__Exercise requirements__.
Answer with the exact lines of the following material from the one containing "-- ==== Sys2Proof/Machine/Regs.lean" through the one containing "quWm | quStat", both end lines included.
╭─ Exercise input
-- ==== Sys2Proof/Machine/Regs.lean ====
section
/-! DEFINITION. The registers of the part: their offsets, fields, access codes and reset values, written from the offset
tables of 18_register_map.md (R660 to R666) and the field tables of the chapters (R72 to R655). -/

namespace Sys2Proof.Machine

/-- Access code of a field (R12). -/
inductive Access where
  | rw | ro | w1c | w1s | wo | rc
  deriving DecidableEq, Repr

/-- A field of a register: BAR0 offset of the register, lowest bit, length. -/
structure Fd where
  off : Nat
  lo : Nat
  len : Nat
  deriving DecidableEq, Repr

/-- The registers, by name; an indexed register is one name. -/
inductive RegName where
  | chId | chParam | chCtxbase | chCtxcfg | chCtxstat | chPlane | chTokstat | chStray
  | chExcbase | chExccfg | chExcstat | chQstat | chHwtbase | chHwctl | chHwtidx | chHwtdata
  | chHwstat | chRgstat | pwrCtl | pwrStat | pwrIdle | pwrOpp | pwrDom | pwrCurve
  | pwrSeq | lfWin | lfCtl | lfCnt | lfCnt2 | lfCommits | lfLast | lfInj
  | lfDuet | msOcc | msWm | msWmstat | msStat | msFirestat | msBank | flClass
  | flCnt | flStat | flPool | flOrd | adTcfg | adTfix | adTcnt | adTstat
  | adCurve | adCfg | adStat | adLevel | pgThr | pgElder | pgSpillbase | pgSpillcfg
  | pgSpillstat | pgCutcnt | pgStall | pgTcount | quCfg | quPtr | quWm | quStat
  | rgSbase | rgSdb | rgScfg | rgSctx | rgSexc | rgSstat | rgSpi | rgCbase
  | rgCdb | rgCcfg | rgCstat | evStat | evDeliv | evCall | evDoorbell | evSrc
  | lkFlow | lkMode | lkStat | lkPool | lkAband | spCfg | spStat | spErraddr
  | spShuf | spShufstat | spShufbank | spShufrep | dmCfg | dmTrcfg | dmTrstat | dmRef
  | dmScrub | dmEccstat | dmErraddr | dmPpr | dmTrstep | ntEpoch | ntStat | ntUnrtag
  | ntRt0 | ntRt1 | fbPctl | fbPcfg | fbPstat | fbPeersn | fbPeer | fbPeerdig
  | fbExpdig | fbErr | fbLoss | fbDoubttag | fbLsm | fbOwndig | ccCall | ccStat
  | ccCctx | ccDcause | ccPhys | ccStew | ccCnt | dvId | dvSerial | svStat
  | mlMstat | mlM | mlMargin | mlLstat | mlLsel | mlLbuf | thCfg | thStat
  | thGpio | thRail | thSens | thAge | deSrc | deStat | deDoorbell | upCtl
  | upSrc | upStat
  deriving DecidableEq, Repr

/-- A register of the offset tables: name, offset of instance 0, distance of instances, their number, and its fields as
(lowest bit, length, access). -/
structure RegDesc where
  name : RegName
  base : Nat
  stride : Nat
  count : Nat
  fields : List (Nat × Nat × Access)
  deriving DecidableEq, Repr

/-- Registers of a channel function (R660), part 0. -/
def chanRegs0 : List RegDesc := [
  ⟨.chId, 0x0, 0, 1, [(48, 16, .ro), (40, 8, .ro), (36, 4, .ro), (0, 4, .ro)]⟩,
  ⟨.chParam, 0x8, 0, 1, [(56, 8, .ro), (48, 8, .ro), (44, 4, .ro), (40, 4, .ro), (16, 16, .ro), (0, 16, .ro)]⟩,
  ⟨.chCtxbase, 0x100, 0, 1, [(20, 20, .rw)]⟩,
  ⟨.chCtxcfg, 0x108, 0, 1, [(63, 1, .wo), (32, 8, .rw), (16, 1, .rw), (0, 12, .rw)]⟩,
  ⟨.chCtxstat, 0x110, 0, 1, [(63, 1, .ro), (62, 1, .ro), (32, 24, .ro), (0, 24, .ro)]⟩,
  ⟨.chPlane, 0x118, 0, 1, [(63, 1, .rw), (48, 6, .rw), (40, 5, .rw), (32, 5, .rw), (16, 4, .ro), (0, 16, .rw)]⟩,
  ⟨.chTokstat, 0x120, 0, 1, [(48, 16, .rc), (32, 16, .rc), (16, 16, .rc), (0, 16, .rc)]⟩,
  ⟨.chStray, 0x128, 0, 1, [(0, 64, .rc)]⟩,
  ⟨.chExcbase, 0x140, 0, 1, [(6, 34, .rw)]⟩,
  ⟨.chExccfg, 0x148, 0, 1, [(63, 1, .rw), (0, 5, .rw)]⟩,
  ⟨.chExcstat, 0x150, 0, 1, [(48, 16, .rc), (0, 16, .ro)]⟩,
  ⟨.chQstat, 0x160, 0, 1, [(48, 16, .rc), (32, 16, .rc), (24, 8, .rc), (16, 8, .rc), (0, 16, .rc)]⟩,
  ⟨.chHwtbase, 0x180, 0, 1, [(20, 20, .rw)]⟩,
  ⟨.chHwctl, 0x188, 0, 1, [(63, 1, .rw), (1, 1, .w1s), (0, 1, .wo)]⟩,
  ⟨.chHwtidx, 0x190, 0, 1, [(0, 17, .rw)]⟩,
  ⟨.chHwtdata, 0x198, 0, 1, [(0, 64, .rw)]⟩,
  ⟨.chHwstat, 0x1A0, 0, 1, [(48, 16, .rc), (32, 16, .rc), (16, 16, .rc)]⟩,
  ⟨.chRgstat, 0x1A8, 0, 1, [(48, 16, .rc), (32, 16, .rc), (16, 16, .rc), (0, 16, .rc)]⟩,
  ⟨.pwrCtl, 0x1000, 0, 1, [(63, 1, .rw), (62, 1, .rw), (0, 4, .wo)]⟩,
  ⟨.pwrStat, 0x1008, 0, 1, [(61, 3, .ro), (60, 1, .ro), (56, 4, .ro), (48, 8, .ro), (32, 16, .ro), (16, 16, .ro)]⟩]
╰─
╭─ Exercise input
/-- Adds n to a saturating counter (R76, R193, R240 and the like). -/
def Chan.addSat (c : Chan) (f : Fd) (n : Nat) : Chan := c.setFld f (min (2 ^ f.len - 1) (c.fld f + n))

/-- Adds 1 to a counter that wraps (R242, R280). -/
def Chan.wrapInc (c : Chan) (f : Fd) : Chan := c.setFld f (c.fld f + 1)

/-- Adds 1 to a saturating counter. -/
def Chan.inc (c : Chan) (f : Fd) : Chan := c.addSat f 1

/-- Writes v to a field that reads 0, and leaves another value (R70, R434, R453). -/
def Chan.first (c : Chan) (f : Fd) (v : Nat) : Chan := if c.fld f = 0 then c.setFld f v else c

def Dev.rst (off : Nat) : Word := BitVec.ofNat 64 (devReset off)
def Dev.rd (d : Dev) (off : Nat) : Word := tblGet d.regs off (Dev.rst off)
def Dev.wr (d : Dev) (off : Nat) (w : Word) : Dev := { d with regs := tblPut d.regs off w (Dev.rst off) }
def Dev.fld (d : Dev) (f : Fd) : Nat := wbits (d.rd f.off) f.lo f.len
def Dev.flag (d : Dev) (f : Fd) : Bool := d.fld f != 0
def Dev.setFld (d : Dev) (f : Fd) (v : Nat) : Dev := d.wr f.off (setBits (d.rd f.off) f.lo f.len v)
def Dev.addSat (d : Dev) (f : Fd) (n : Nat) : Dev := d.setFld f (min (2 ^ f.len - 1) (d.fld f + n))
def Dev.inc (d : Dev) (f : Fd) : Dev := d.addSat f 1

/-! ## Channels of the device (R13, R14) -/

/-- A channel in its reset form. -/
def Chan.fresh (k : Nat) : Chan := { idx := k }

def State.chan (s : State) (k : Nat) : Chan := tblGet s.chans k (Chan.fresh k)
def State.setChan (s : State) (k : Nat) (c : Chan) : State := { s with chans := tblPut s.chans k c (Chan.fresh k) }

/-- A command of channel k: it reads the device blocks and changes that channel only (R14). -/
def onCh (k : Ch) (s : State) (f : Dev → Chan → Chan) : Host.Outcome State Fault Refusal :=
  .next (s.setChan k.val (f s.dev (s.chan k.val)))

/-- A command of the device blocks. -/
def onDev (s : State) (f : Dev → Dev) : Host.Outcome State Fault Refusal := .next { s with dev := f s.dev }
╰─
__Result__.
-- ==== Sys2Proof/Machine/Regs.lean ====
section
/-! DEFINITION. The registers of the part: their offsets, fields, access codes and reset values, written from the offset
tables of 18_register_map.md (R660 to R666) and the field tables of the chapters (R72 to R655). -/

namespace Sys2Proof.Machine

/-- Access code of a field (R12). -/
inductive Access where
  | rw | ro | w1c | w1s | wo | rc
  deriving DecidableEq, Repr

/-- A field of a register: BAR0 offset of the register, lowest bit, length. -/
structure Fd where
  off : Nat
  lo : Nat
  len : Nat
  deriving DecidableEq, Repr

/-- The registers, by name; an indexed register is one name. -/
inductive RegName where
  | chId | chParam | chCtxbase | chCtxcfg | chCtxstat | chPlane | chTokstat | chStray
  | chExcbase | chExccfg | chExcstat | chQstat | chHwtbase | chHwctl | chHwtidx | chHwtdata
  | chHwstat | chRgstat | pwrCtl | pwrStat | pwrIdle | pwrOpp | pwrDom | pwrCurve
  | pwrSeq | lfWin | lfCtl | lfCnt | lfCnt2 | lfCommits | lfLast | lfInj
  | lfDuet | msOcc | msWm | msWmstat | msStat | msFirestat | msBank | flClass
  | flCnt | flStat | flPool | flOrd | adTcfg | adTfix | adTcnt | adTstat
  | adCurve | adCfg | adStat | adLevel | pgThr | pgElder | pgSpillbase | pgSpillcfg
  | pgSpillstat | pgCutcnt | pgStall | pgTcount | quCfg | quPtr | quWm | quStat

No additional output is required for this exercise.